» **Problem statement**
Search the records below for the word "body", then return every line where it appears.

» **Given entries**
/-- A die that identifies. -/
def die : Geometry :=
  { Geometry.reset with
    onfiOk := true, maxMode := 4, bitsPerCell := 3, pageBytes := 16384, spareBytes := 2048, pagesPerBlock := 1024, blocks := 1024
    luns := 1, eccBits := 72, tProgUs := 2000, tResetUs := 500, featuresOk := true }
/-- One die with a volume of this unit, and the store in a state. -/
def storeDev (st : StoreState) (f : Store → Store) : State :=
  { atTick with
    media := { base.media with ce0 := some die }
    store := f { base.store with state := st, vol := { base.store.vol with geometry := die, ceCount := 1 } } }
theorem test_w_format : serves (asked 0x0801 [] (storeDev .unmounted id)) 0 0x0801 .long ∧ wet (asked 0x0801 [] (storeDev .unmounted id)) 0
    ∧ pd6Ready (storeDev .unmounted id) = true ∧ pd6Ready State.reset = false ∧ (storeDev .unmounted id).store.bootWriting = false
    ∧ (storeDev .mounted id).store.state ≠ .unmounted
    ∧ opOf (busyWith .storeFormat (storeDev .formatting id)) 0 = some ⟨.storeFormat, false, 2457600⟩
    ∧ abortLanded (busyWith .storeFormat (storeDev .formatting id)) 0 = false
    ∧ identify (storeDev .formatting id).media = some die ∧ identify base.media = none
    ∧ (formatSlag (storeDev .formatting id).media die []).length ≤ 1536
    ∧ systemRefused (storeDev .formatting id).media die ⟨false, zeros 16, [], (2047, 0)⟩ = false
    ∧ systemRefused (storeDev .formatting id).media die ⟨false, zeros 16, [], (2048, 0)⟩ = true := by
  unfold serves wet; decide
theorem test_w_mount : serves (asked 0x0802 [4, 0, 0] (storeDev .quenched id)) 0 0x0802 .long
    ∧ parseMount (body (asked 0x0802 [4, 0, 0] (storeDev .quenched id)) 0) = some (4, 0, 0)
    ∧ ((storeDev .mounted id).store.state ≠ .unmounted ∧ (storeDev .mounted id).store.state ≠ .quenched)
    ∧ mountsOn (busyWith (.storeMount 4 0 0) (storeDev .mounting id)) 0 = true
    ∧ (∀ c : Fin 4, c ≠ 0 → mountsOn (busyWith (.storeMount 4 0 0) (storeDev .mounting id)) c = false)
    ∧ abortLanded (busyWith (.storeMount 4 0 0) (storeDev .mounting id)) 0 = false
    ∧ (storeDev .mounted id).store.quenching = false
    ∧ (storeDev .mounted fun x => { x with quenching := true }).store.bootWriting = false := by
  unfold serves; decide
set_option maxRecDepth 1000000 in
/-- R389: the clear codeword of a system page of this unit is recognised as one, and as its own. -/
theorem test_system_page : clearOk ((systemPage (newVolume (storeDev .formatting id) die ⟨false, zeros 16, [], (0, 0)⟩)).take 1024) = true
    ∧ ownVolume base.otp ((systemPage (newVolume (storeDev .formatting id) die ⟨false, zeros 16, [], (0, 0)⟩)).take 1024) = true := by
  decide +kernel
theorem test_w_boot_area : serves (asked 0x080C (u32 272) (storeDev .unmounted id)) 0 0x080C .long
    ∧ wet (asked 0x080C (u32 272) (storeDev .unmounted id)) 0
    ∧ parseBootWrite (body (asked 0x080C (u32 272) (storeDev .unmounted id)) 0) = some 272 ∧ (storeDev .unmounted id).bulk.mapped = none
    ∧ (storeDev .mounted fun x => { x with bootWriting := true }).store.bootWriting = true
    ∧ (storeDev .mounting id).store.state = .mounting
    ∧ (storeDev .mounted id).media.ce0 ≠ none ∧ bootWriteOf base 0 = none
    ∧ abortLanded { busyWith (.bootWrite 272 []) (storeDev .mounted id) with abortPending := 1 } 0 = true := by
  unfold serves wet; decide +kernel
theorem test_w_boot_image : image.length = 272
    ∧ (let s : State := { busyWith (.bootWrite 272 image) (storeDev .mounted id) with rom := testRom }
       bootWriteOf s 0 = some (272, image) ∧ imageOk s.otp s.rom image = imageOk Otp.reset testRom image)
    ∧ (let s : State := { busyWith .bootEnd (loading 0) with rom := testRom, boot := { (loading 0).boot with image := image } }
       bootEnding s = some 0 ∧ imageOk s.otp s.rom s.boot.image = imageOk Otp.reset testRom image) :=
  ⟨by decide +kernel, ⟨rfl, rfl⟩, by decide +kernel, rfl⟩
/-- Rec 3 records slot 0, which has been LIVE from the start, at stroke 200. -/
def recDev (f : Rec → Rec) : State :=
  { withSlot (fun x => { x with liveSpells := [(0, none)] }) with
    now := 4915200
    store := { base.store with state := .mounted, recs := [f { Rec.reset with recNo := 3, recording := true, slot := 0, policeBurst := 1000 }] } }
/-- Six access units, which fill a Billet's 120 ms. -/
def sixAus : List (List Byte) := List.replicate 6 (zeros 1)
theorem test_w_stream : (recDev id).store.state = .mounted ∧ (recDev id).store.quenching = false
    ∧ (stagedBillet (recDev id) (recOf (recDev id).store 3) 0 sixAus).map (·.units) = some sixAus
    ∧ stagedBillet base (recOf base.store 3) 0 sixAus = none ∧ 32 + (billetPayload 0 sixAus).length = 52
    ∧ 52 * tokenUnit ≤ tokensNow 4915200 (recOf (recDev fun r => { r with tokens := 52 * tokenUnit }).store 3)
    ∧ stagingFull (recDev id) 52 = false
    ∧ tokensNow 4915200 (recOf (recDev fun r => { r with tokens := 0, tokensAt := 4915200 }).store 3) < 52 * tokenUnit
    ∧ (∀ r ∈ (storeDev .mounted id).store.recs, r.recNo < 256)
    ∧ (recOf (recDev fun r => { r with dropping := true }).store 3).dropping = true
    ∧ (recOf (recDev id).store 3).dropping = false ∧ base.store.state ≠ .mounted
    ∧ 500 % 500 = 0 ∧ (storeDev .mounted id).store.ckptStroke ≠ some 500
    ∧ (storeDev .mounted fun x => { x with expiring := [1], vol := { x.vol with blocks := [{ RingBlock.reset with seq := 1 }] } }).store.expiring = [1]
    ∧ ([{ RingBlock.reset with seq := 1 }].find? fun x => x.seq == 1) = some { RingBlock.reset with seq := 1 }
    ∧ RingBlock.reset.failed = false ∧ RingBlock.reset.weak = false ∧ (storeDev .mounted id).store.vol.slag.length < 1536 := by decide
/-- A page that waits in NW, and one in its array. -/
def page : Packet := { Packet.reset with tag := tagPage, length := 16384 }
def nandDev2 (k : NandKind) (p : Packet) (f : Store → Store) : State :=
  storeDev .mounted fun x => f { x with arrays := [⟨0, k, p, 2457550, []⟩] }
theorem test_w_nand :
    (queueOf (modQueue base.dispatch 0 fun q => { q with items := [page] }) 0).items = page :: []
    ∧ (storeDev .mounted id).store.op = none ∧ (storeDev .mounted id).store.arrays = [] ∧ page.tag = tagPage ∧ page.tag ≠ tagSystem
    ∧ page.tag ≠ tagCheckpoint ∧ arrayOn (nandDev2 .program page id) 0 0 = some 0
    ∧ (nandDev2 .program page id).store.arrays[0]? = some ⟨0, .program, page, 2457550, []⟩ ∧ arrayOn (nandDev2 .program page id) 1 0 = none
    ∧ pollsNow (nandDev2 .program page id).now ⟨0, .program, page, 2457550, []⟩ = true
    ∧ pollsNow 2457600 ⟨0, .program, page, 2457600, []⟩ = false
    ∧ (nandDev2 .program { page with tag := tagCheckpoint } fun x => { x with ckpts := [Checkpoint.reset] }).store.ckpts = Checkpoint.reset :: []
    ∧ (nandDev2 .program page fun x => { x with tries := 2 }).store.tries = 2
    ∧ (nandDev2 .erase { page with total := 1 } fun x => { x with vol := { x.vol with blocks := [{ RingBlock.reset with seq := 1 }] } }).store.vol.slag.length < 1536
    ∧ ([{ RingBlock.reset with seq := 1 }].find? fun x => x.seq == 1) = some { RingBlock.reset with seq := 1 } ∧ tagPage ≠ tagSysErase
    ∧ pollOver (nandDev2 .erase page id) ⟨0, .erase, page, 0, []⟩ = true ∧ pollOver atTick ⟨0, .program, page, 2457600, []⟩ = false ∧ (nandDev2 .erase page id).faults = [] := by decide
/-- An array read of a cursor's queue whose packet waits at its head. -/
def fetching : State :=
  let s := nandDev2 .read { page with tag := tagRead } fun x => { x with arrays := [⟨0x10, .read, { page with tag := tagRead }, 2457550, []⟩] }
  { s with dispatch := { s.dispatch with queues := [(0x10, { DQueue.reset with items := [{ page with tag := tagRead }] })] } }
theorem test_w_array_read : arrayOn fetching 0 0 = some 0 ∧ fetching.store.arrays[0]? = some ⟨0x10, .read, { page with tag := tagRead }, 2457550, []⟩
    ∧ (queueOf fetching.dispatch 0x10).items = { page with tag := tagRead } :: [] := by decide
theorem test_w_data_out : (storeDev .mounted fun x => { x with op := some ⟨0x10, .read, page, 0, []⟩ }).store.op = some ⟨0x10, .read, page, 0, []⟩
    ∧ (storeDev .mounted id).store.state = .mounted := by decide
theorem test_w_quench_done : (storeDev .mounted fun x => { x with quenching := true, ckpts := [Checkpoint.reset] }).store.ckpts.getLast?
    = some Checkpoint.reset := by decide
/-- A patrol or a check of block 1 that has read its pages, `worst` bits wrong in its worst codeword. -/
def checking (kind worst : Nat) : State := storeDev .mounted fun x => { x with nh := some ⟨kind, 1, 0, [], worst⟩ }
/-- Cursor 0 plays. -/
def playing (f : Cursor → Cursor) : State :=
  storeDev .mounted fun x => { x with cursors := vmod x.cursors 0 fun c => f { c with set := true, run := true } }
theorem test_w_housekeeping : (checking 0 0).store.nh = some ⟨0, 1, 0, [], 0⟩
    ∧ 0 < (storeDev .mounted id).store.maint.scrubBits ∧ 0 < (storeDev .mounted id).store.maint.retireBits
    ∧ (checking 1 0).store.nh = some ⟨1, 1, 0, [], 0⟩ ∧ (checking 0 72).store.maint.scrubBits ≤ 72
    ∧ (∀ e ∈ (checking 0 72).store.reloc, e.1 ≠ 1) ∧ 1 ∉ (checking 0 72).store.relocWait
    ∧ (storeDev .mounted id).store.nh = none
    ∧ (playing fun c => { c with ready := true }).store.cursors[0].ready = true ∧ (playing id).store.cursors[0].ready = false
    ∧ (playing id).store.cursors[0].set = true ∧ (playing id).store.cursors[0].run = true ∧ (playing id).store.quenching = false
    ∧ nextBillet (playing id).store (playing id).store.cursors[0] = none ∧ base.store.cursors[0].set = false := by decide
/-- The side-data stream with one record waiting. -/
def streaming : State :=
  { base with
    bulk := { base.bulk with mapped := some .sideData }
    side := { base.side with staging := [⟨1, 0, 0, [7]⟩] }
    dispatch := modQueue base.dispatch 0x70 fun q => { q with active := true, rate := 1000, burst := 4096, items := [{ Packet.reset with length := 20 }] } }
theorem test_w_bulk : deviceFills (accrue streaming) = true ∧ hostPick (accrue streaming) = some 0x70
    ∧ streaming.bulk.fillUsed + headBytes (accrue streaming) 0x70 ≤ halfBytes
    ∧ halfClosed (accrue { streaming with bulk := { streaming.bulk with fillUsed := 16384 } }) = true
    ∧ hostOwns streaming streaming.bulk.fillHalf = false ∧ streaming.bulk.mapped ≠ none ∧ streaming.bulk.hostToDev = false
    ∧ hostOwns { base with bulk := { base.bulk with mapped := some .bootImage, hostToDev := true } } false = false
    ∧ (let s : State := { base with bulk := { base.bulk with mapped := some .bootImage, hostToDev := true, hostOwned := 1, fillHalf := false } }
       hostOwns s s.bulk.fillHalf = true ∧ hostOwns s (!s.bulk.fillHalf) = false ∧ s.bulk.fillUsed = 0)
    ∧ hostActive (halfOut (some true)) = true ∧ (landed (halfOut (some true))).bulk.finalHalf = some ((1 : Fin 2) == 1)
    ∧ (landed (halfOut (some true))).bulk.mapped ≠ some .exportStream := by decide
/-- The host has filled half 0 of an image. -/
def imageHalf : State :=
  { busyWith (.bootWrite 272 []) base with bulk := { base.bulk with mapped := some .bootImage, hostToDev := true, hostOwned := 3, fillHalf := false } }
theorem test_w_bulk_image : (landed imageHalf).bulk.hostOwned.getLsbD 0 = true ∧ (landed imageHalf).bulk.fillHalf = ((0 : Fin 2) == 1)
    ∧ (landed imageHalf).bulk.fillUsed = 0 ∧ bootWriter (landed imageHalf) = some 0
    ∧ bootWriteOf (landed imageHalf) 0 = some (272, []) := by decide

» **Written answer**
    ∧ parseMount (body (asked 0x0802 [4, 0, 0] (storeDev .quenched id)) 0) = some (4, 0, 0)
    ∧ parseBootWrite (body (asked 0x080C (u32 272) (storeDev .unmounted id)) 0) = some 272 ∧ (storeDev .unmounted id).bulk.mapped = none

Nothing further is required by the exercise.